Section 15 of the Equality Act states that employers discriminate against a disabled person if they treat them unfavourably because of something arising in consequence of their disability and they cannot justify it. In Crime Reduction Initiatives (CRI) v Lawrence the Employment Appeal Tribunal (EAT) held that a purely procedural question is not relevant when considering a justification defence.
Ms Lawrence had worked for CRI as a team leader since November 2006. Although she had taken time off with work-related stress and depression in the past, CRI was not aware that she was suffering from a disability until a few months after she went off sick in April 2011. She was seen by occupational health in July who reported that she was suffering from post-natal depression, that it was a long-term disability and she was not fit to return to work or undertake interim duties.
CRI invited her to a meeting to discuss her capability in November but, due to an error by the HR department, the letter was couched in terms of a disciplinary procedure.
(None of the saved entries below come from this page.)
-- ==== Sys2Proof/Machine/Snapshot.lean ====
section
/-! DEFINITION. The retention snapshot: its causes (R157), what happens at its start (R28, R77, R78, R139,
R146, R179), what it holds (R158), the end of its writing (R150), and the loss of the backup supply (R37). -/

namespace Sys2Proof.Machine

/-! ### The grant in progress (R139, R146, R157) -/

/-- The next attempt of a list that says how attempts turn out; beyond the list they verify. -/
def nextAttempt (attempts : List Attempt) : Attempt := attempts.headD .verified

/-- The write of a begun grant runs to its end; the first argument bounds its attempts. -/
def State.finishWrite : Nat → List Attempt → State → List Attempt × State
  | 0, attempts, s => (attempts, s)
  | fuel + 1, attempts, s =>
    match s.programming with
    | none => (attempts, s)
    | some g => State.finishWrite fuel attempts.tail (s.attemptEnds g (nextAttempt attempts))

/-- The most attempts of one grant: the three writes of an erase, each twice (R139, R156). -/
def mostAttempts : Nat := 6

/-- The grant in progress runs to its end. One that has not begun is given up with its claim (R146). -/
def State.finishGrant (attempts : List Attempt) (s : State) : List Attempt × State :=
  let p := s.finishWrite mostAttempts attempts
  (p.1, p.2.dropGrant)

/-- A pending transfer write is made where the store is READY (R15, R157). -/
def State.finishTransfer (attempts : List Attempt) (s : State) : State :=
  if s.config.transferPending = true ∧ s.store.fault = false then
    if nextAttempt attempts = .verified ∨ nextAttempt attempts.tail = .verified then
      s.programTransfer.transferWritten
    else s.programTransfer.enterFault areaFailure
  else s

/-- A rewrite that has verified moves its contribution before the snapshot is taken (R122). -/
def State.finishRewrite (s : State) : State :=
  match s.annotation with
  | none => s
  | some op =>
    match op.phase with
    | .verified old new => s.completeRewrite op old new
    | _ => s

/-! ### Recorder work (R78, R157) -/

/-- The normaliser abandons the seconds it holds, and the live value buffer and the running averages are
emptied (R77, R78, R79). -/
def State.abandonSeconds (s : State) : State :=
  { s with
    norm := { samples := [], stackSets := [], liveChannels := List.replicate 32 none,
              liveStacks := List.replicate 4 none }
    recorder := { s.recorder with running := List.replicate 32 none } }

/-- The seconds handed to the recorder are accumulated (R78). -/
def State.accumulateHanded (s : State) : State :=
  s.recorder.handed.foldl (fun t n => t.addHanded n)
    { s with recorder := { s.recorder with handed := [] } }

/-- Recorder work that has begun is completed, and days not yet begun stay provisional (R157). -/
def State.finishWork (s : State) : State :=
  let t := s.abandonSeconds.accumulateHanded.runWork
  { t with recorder := { t.recorder with work := [] } }

/-! ### What the snapshot holds (R158) -/

/-- What a snapshot holds of an operation in flight. -/
def LinkPort.opSnapshot (p : LinkPort) : Option OpSnapshot :=
  p.op.map fun o => { command := o.cmd.name, counts := o.cmd.counts }

/-- The operations in flight of the three links. -/
def Links.opSnapshots (u : Links) : List (Option OpSnapshot) :=
  [u.plant.opSnapshot, u.operator.opSnapshot, u.inspection.opSnapshot]

/-- Whether a snapshot ends a link's operation: one still in flight when everything else has ended, and
one that ended with the grant in progress or with recorder work. In a store that entered FAULT with the grant, or for one
that a failed transfer write has refused, the operation has ended REFUSED before (R9, R139, R140, R157). -/
def endedOp (grantFault lateFault : Bool) (before granted after : Option OpSnapshot) :
    Option OpSnapshot :=
  if after.isSome then after
  else if grantFault || (granted.isSome && lateFault) then none
  else before

/-- The operations that a snapshot ends, link by link. -/
def endedOps (grantFault lateFault : Bool) (before granted after : List (Option OpSnapshot)) :
    List (Option OpSnapshot) :=
  List.zipWith (fun b (p : Option OpSnapshot × Option OpSnapshot) =>
    endedOp grantFault lateFault b p.1 p.2) before (granted.zip after)

/-- The withdrawal as a snapshot holds it, with the second it keeps as its point where none has been
reached (R155, R158). -/
def Withdrawal.kept (w : Withdrawal) (counter : Nat) : Withdrawal :=
  { w with point := some (w.point.getD (counter + 1)), started := false }

/-- The snapshot (R158). -/
def State.capture (s : State) (cause : SnapCause) (ops : List (Option OpSnapshot)) : Snapshot :=
  { second := s.time.counter
    cause := cause
    mode := s.supply.mode
    withdrawal := s.recorder.withdrawal.map fun w => w.kept s.time.counter
    accSets := s.recorder.accSets
    table := s.recorder.table
    queue := s.recorder.queue
    notStored := s.recorder.notStored
    steps := s.recorder.steps
    restarts := s.recorder.restarts
    overwritten := s.recorder.overwritten
    tally := s.recorder.tally
    closedThrough := s.store.closedThrough
    interval := s.store.interval.ptr
    day := s.store.day.ptr
    event := s.store.event.ptr
    stackUnits := s.stackUnits
    ops := ops
    tables :=
      if s.config.transferPending then some (s.config.active, s.config.stage) else none }

/-! ### The start of a snapshot (R157) -/

/-- The synthesizer stops, and the second in progress forms no sample (R28). -/
def State.stopScan (s : State) : State :=
  { s with
    scan := { s.scan with synth := .stopped }
    sec := { s.sec with processed := false, lockHeld := false } }

/-- The result RESTART of a link (R172). -/
def restartResult (o : Option OpSnapshot) : OpResult :=
  { command := o.map OpSnapshot.command, outcome := .restart, reason := none, index := none,
    counts := (o.map OpSnapshot.counts).getD [] }

/-- A port whose operation ends with RESTART, where it has one (R169). -/
def LinkPort.cutShort (p : LinkPort) (o : Option OpSnapshot) : LinkPort :=
  match o with
  | none => p
  | some x => { p with op := none, last := some (restartResult (some x)) }

/-- A port at the start of a snapshot: its operation has ended with RESTART, its readout and its claims are
gone, and it sends nothing more (R146, R157, R163, R169, R174). -/
def LinkPort.silenced (p : LinkPort) : LinkPort :=
  { p.cutShort p.opSnapshot with
    recv := .idle, frame := none, readout := none, tx := [], leaving := [] }

/-- Pending and seen flags are emptied; the mask stays (R179). -/
def Attention.emptied (a : Attention) : Attention := { a with pending := 0, seen := 0 }

/-- The links stop responding, their claims are dropped, and their flags are emptied (R146, R157, R179). -/
def State.silence (s : State) : State :=
  { s with
    links := { s.links with
      plant := s.links.plant.silenced
      operator := s.links.operator.silenced
      inspection := s.links.inspection.silenced }
    arbiter := { s.arbiter with grant := none, recClaims := [] }
    attention := { s.attention with
      plant := s.attention.plant.emptied
      operator := s.attention.operator.emptied
      inspection := s.attention.inspection.emptied } }

/-- The operations that a snapshot ends have ended with RESTART, those that the last grant completed among
them (R157, R169; log entry 4). -/
def State.cutShort (ops : List (Option OpSnapshot)) (s : State) : State :=
  { s with links := { s.links with
      plant := s.links.plant.cutShort (ops.getD 0 none)
      operator := s.links.operator.cutShort (ops.getD 1 none)
      inspection := s.links.inspection.cutShort (ops.getD 2 none) } }

/-- The snapshot is being written: the mark is cleared first (R150). -/
def State.beginWriting (p : Snapshot) (s : State) : State :=
  { s with
    supply := { s.supply with power := .snapshotting, taking := some p, recoveredTo := none }
    store := { s.store with mark := false } }

/-- For PFAIL, a POWER_LOSS record is offered to the queue (R157). -/
def State.notePowerLoss (cause : SnapCause) (s : State) : State :=
  match cause with
  | .pfail => s.note .powerLoss s.time.counter 0
  | .rstn => s
  | .restart => s

/-- What ends after the grant in progress and before a snapshot is taken: a rewrite, a pending transfer
write, and recorder work that has begun (R157); and a change-over left to the next second boundary is made, so that the
snapshot holds what it leaves (R13, R52). -/
def State.windUp (attempts : List Attempt) (s : State) : State :=
  (s.finishRewrite.finishTransfer attempts).finishWork.finishChangeOver

/-- The start of a snapshot (R157). -/
def State.startSnapshot (cause : SnapCause) (attempts : List Attempt) (s : State) : State :=
  let g := s.finishGrant attempts
  let t := (g.2.windUp g.1).notePowerLoss cause
  let ops := endedOps g.2.store.fault t.store.fault s.links.opSnapshots g.2.links.opSnapshots
    t.links.opSnapshots
  ((t.abandonSeconds.stopScan.silence).cutShort ops).beginWriting (t.capture cause ops)

/-- The part is in the halt (R157). -/
def State.enterHalt (s : State) : State :=
  { s with supply := { s.supply with power := .halt, taking := none } }

/-- The part halts at once, with no snapshot (R157, R159). -/
def State.halt (s : State) : State := s.silence.enterHalt

/-- A cause of a snapshot (R157): in SUSPENDED and in STARTING it halts the part, and during a snapshot or
the halt it does nothing. -/
def State.takeCause (cause : SnapCause) (attempts : List Attempt) (s : State) : State :=
  match s.supply.power with
  | .running =>
    if s.supply.mode = .suspended then s.halt else s.startSnapshot cause attempts
  | .starting => s.halt
  | .snapshotting => s
  | .halt => s

/-- PFAIL_ACTIVE (R157). -/
def execPfailActive (attempts : List Attempt) (s : State) : Host.Outcome State Fault Refusal :=
  .next (({ s with supply := { s.supply with pfail := true } } : State).takeCause .pfail attempts)

/-- RSTN_ACTIVE (R157). -/
def execRstnActive (attempts : List Attempt) (s : State) : Host.Outcome State Fault Refusal :=
  .next (({ s with supply := { s.supply with rstn := true } } : State).takeCause .rstn attempts)

/-- Whether a frame of a command reaches row 7 of R167. -/
def State.reaches (s : State) (c : Command) (l : Link) (args : List Byte) : Bool :=
  s.linksRespond && decide ((s.port l).recv ≠ .replying) &&
    decide ((s.port l).recv ≠ .streaming) && (s.screen c l args).isNone

/-- RESTART (R157): its reply is sent, and the snapshot begins. -/
def execRestart (l : Link) (args : List Byte) (attempts : List Attempt) (s : State) :
    Host.Outcome State Fault Refusal :=
  let t := s.serve .restart l args fun t => .answered t none false
  .next (if s.reaches .restart l args then t.takeCause .restart attempts else t)

/-! ### The end of the writing (R150, R158) -/

/-- The snapshot's mark has verified (R150). -/
def State.keepSnapshot (s : State) : State :=
  { s with store := { s.store with mark := s.supply.taking.isSome, snapshot := s.supply.taking } }

/-- A part of the snapshot failed twice: a store failure like any other, the mark being absent (R139, R150,
R158). DESIGN CHOICE (log entry 9): in a store already in FAULT it writes its record and raises its flag too. -/
def State.failSnapshot (s : State) : State :=
  let t := { s.draw.2 with store := { s.store with fault := true, mark := false } }
  (t.writeEvent { time := s.time.counter, kind := .storeFault, stack := none, channel := none,
                  argument := Config.retentionFaultArgument s.draw.1 }).raiseAll flagStore

/-- The writing of the snapshot has ended in one of its three ways. -/
def State.endWriting (outcome : SnapshotEnd) (s : State) : State :=
  match outcome with
  | .complete => s.keepSnapshot
  | .cutOff => { s with store := { s.store with mark := false } }
  | .failedTwice => s.failSnapshot

/-- SNAPSHOT_WRITE_END (R150): the part is in the halt. -/
def execSnapshotWriteEnd (outcome : SnapshotEnd) (s : State) : Host.Outcome State Fault Refusal :=
  .next (match s.supply.power with
  | .snapshotting => (s.endWriting outcome).enterHalt
  | .running => s
  | .starting => s
  | .halt => s)

/-! ### The backup domain (R37) -/

/-- BACKUP_SUPPLY_LOSS (R37): the set mark is lost, and a loss will be reported at the end of the halt. -/
def execBackupSupplyLoss (s : State) : Host.Outcome State Fault Refusal :=
  .next (match s.supply.power with
  | .halt =>
    { s with
      time := { s.time with setMark := false }
      supply := { s.supply with backupLost := true } }
  | .running => s
  | .starting => s
  | .snapshotting => s)

end Sys2Proof.Machine
end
She e-mailed in advance to say she would find it too upsetting to attend but that her employer should proceed without her. She was dismissed on the grounds of ill-health.
Ms Lawrence claimed unfair dismissal and disability discrimination.
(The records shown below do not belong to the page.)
-- ==== Sys2Proof/Certificates/Slice0/Obligations.lean ====
section
/-! DEFINITION. The statements about the part: its invariants, its links, and what every command does. -/

open Sys2Proof Sys2Proof.Machine

/-! ### The whole part -/

/-- The command at the front of the queue runs: a step is its meaning on the state with the rest of the
queue. With no command waiting the part idles; that is the model's own choice (log entry 1). -/
def Obligations.StepRunsTheFrontCommand : Prop :=
  (∀ (c : Instr) (rest : List Instr) (s : State), s.pending = c :: rest →
    step s = exec c { s with pending := rest }) ∧
  (∀ s : State, s.pending = [] → step s = .next s)

/-- A command leaves the queue of waiting commands. This is the model's own choice (log entry 1). -/
def Obligations.CommandsLeaveTheWaitingQueue : Prop :=
  ∀ (i : Instr) (s t : State), exec i s = .next t → t.pending = s.pending

/-- The values of the columns "leaving the factory", in the halt before the first recovery, and the factory
configuration (R6), entry by entry. The synthesizer's state, the selection of the ports and the empty queue
of commands are the model's own choice (log entry 1), and none of them is stated here. -/
def Obligations.ResetIsThePartLeavingTheFactory : Prop :=
  (State.reset.time.counter = 0 ∧ State.reset.time.phase = 0 ∧
  State.reset.time.clockValid = false ∧ State.reset.time.setMark = false ∧
  State.reset.time.reference = .noReference ∧ State.reset.time.pendingSlew = 0 ∧
  State.reset.config.stage.state = .empty ∧ State.reset.scan.faultyA = false ∧
  State.reset.scan.faultyB = false ∧ State.reset.scan.broken = List.replicate 32 false ∧
  State.reset.scan.slots = List.replicate 32 none ∧
  State.reset.stackUnits = List.replicate 4 (.initial 2000) ∧
  State.reset.norm.liveChannels = List.replicate 32 none ∧
  State.reset.recorder.accSets = [] ∧ State.reset.recorder.queue = [] ∧
  State.reset.recorder.table = [] ∧ State.reset.recorder.notStored = 0 ∧
  (State.reset.recorder.tally.map TallySlot.state) = [.unused, .unused] ∧
  State.reset.store.fault = false ∧ State.reset.store.interval.ptr = .zero ∧
  State.reset.store.day.ptr = .zero ∧ State.reset.store.event.ptr = .zero ∧
  State.reset.store.interval.cells = [] ∧ State.reset.store.mark = false ∧
  State.reset.store.closedThrough = none ∧ State.reset.store.area.mode = .commissioning ∧
  State.reset.arbiter.grant = none ∧ State.reset.arbiter.rotation = .inspection ∧
  (∀ l, (State.reset.port l).recv = .idle ∧ (State.reset.port l).op = none ∧
    (State.reset.port l).last = none ∧ (State.reset.port l).readout = none) ∧
  State.reset.links.marks = .none ∧ State.reset.supply.mode = .commissioning ∧
  State.reset.supply.power = .halt) ∧
  ((∀ c, Tables.factory.channel c =
    { inUse := false, stack := 0, kind := .temp, source := .constant 0, range := none, offset := 0,
      slope := 10000, ceiling := 0, wet := false, o2Ref := none, ciPercent := 0,
      intervalLimit := none, dayLimit := none, maintLine := none, faultLine := none }) ∧
  (∀ k, Tables.factory.stack k =
    { inUse := false, source := .lines, debounce := 0, runOut := 0, o2Chan := none,
      h2oChan := none, flowChan := none, o2Cap := 1900, runLimit := 14400, yearLimit := 216000 }) ∧
  Tables.factory.device =
    { mains := .hz50, window := 3, dayInvalidMax := 5, arbiterMode := .rotate } ∧
  State.reset.config.active = Tables.factory ∧ State.reset.store.area.tables = Tables.factory ∧
  State.reset.config.stage = .emptied)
The tribunal decided that Ms Lawrence had been intimidated by the tone and content of the letter, which discouraged her from attending and telling her side of the story. As she had not been properly consulted in advance of the meeting where the decision to dismiss her was taken, it held that she had been unfairly dismissed.
Although it was clear that her dismissal arose out of her disability, it then had to consider whether it was “a proportionate means of achieving a legitimate aim” under section 15 of the Equality Act. The tribunal decided that it was not. By sending a letter which suggested she was being invited to a disciplinary hearing, Ms Lawrence had been deprived of the chance to be consulted.
At the remedy hearing the tribunal awarded a basic award of £2780 in respect of the unfair dismissal based on the fact that even if Ms Lawrence had attended the hearing she would still have been dismissed. In terms of her disability claim the tribunal found that the failure to give proper notice of dismissal amounted to indirect discrimination. As this was unintentional and due to clumsy wording of the letter it awarded injury to feelings of £750.
The EAT allowed the appeal, holding that it was bound by the decisions in HM Prison Service v Johnson and Belfast City Council v Miss Behavin’ Ltd which made clear that purely procedural questions were irrelevant when dealing with the issue of justification.
In this case, the wording of the letter related to “process and procedure” and not to the substantive decision to dismiss. Once the tribunal had found that dismissal was a legitimate aim and inevitable, it was irrelevant in terms of the discrimination claim that the letter inviting Ms Lawrence to the meeting was wrongly worded and discouraged her from going.
The EAT also set aside the award of £750 as the tribunal had set out the reason for its decision in relation to remedy which was different to its decision on liability. The remedy of £750 did not therefore follow from the findings in the liability hearing. As there was no arguable claim for discrimination based solely on the letter, it decided not to send the case back to the original tribunal and set the award aside.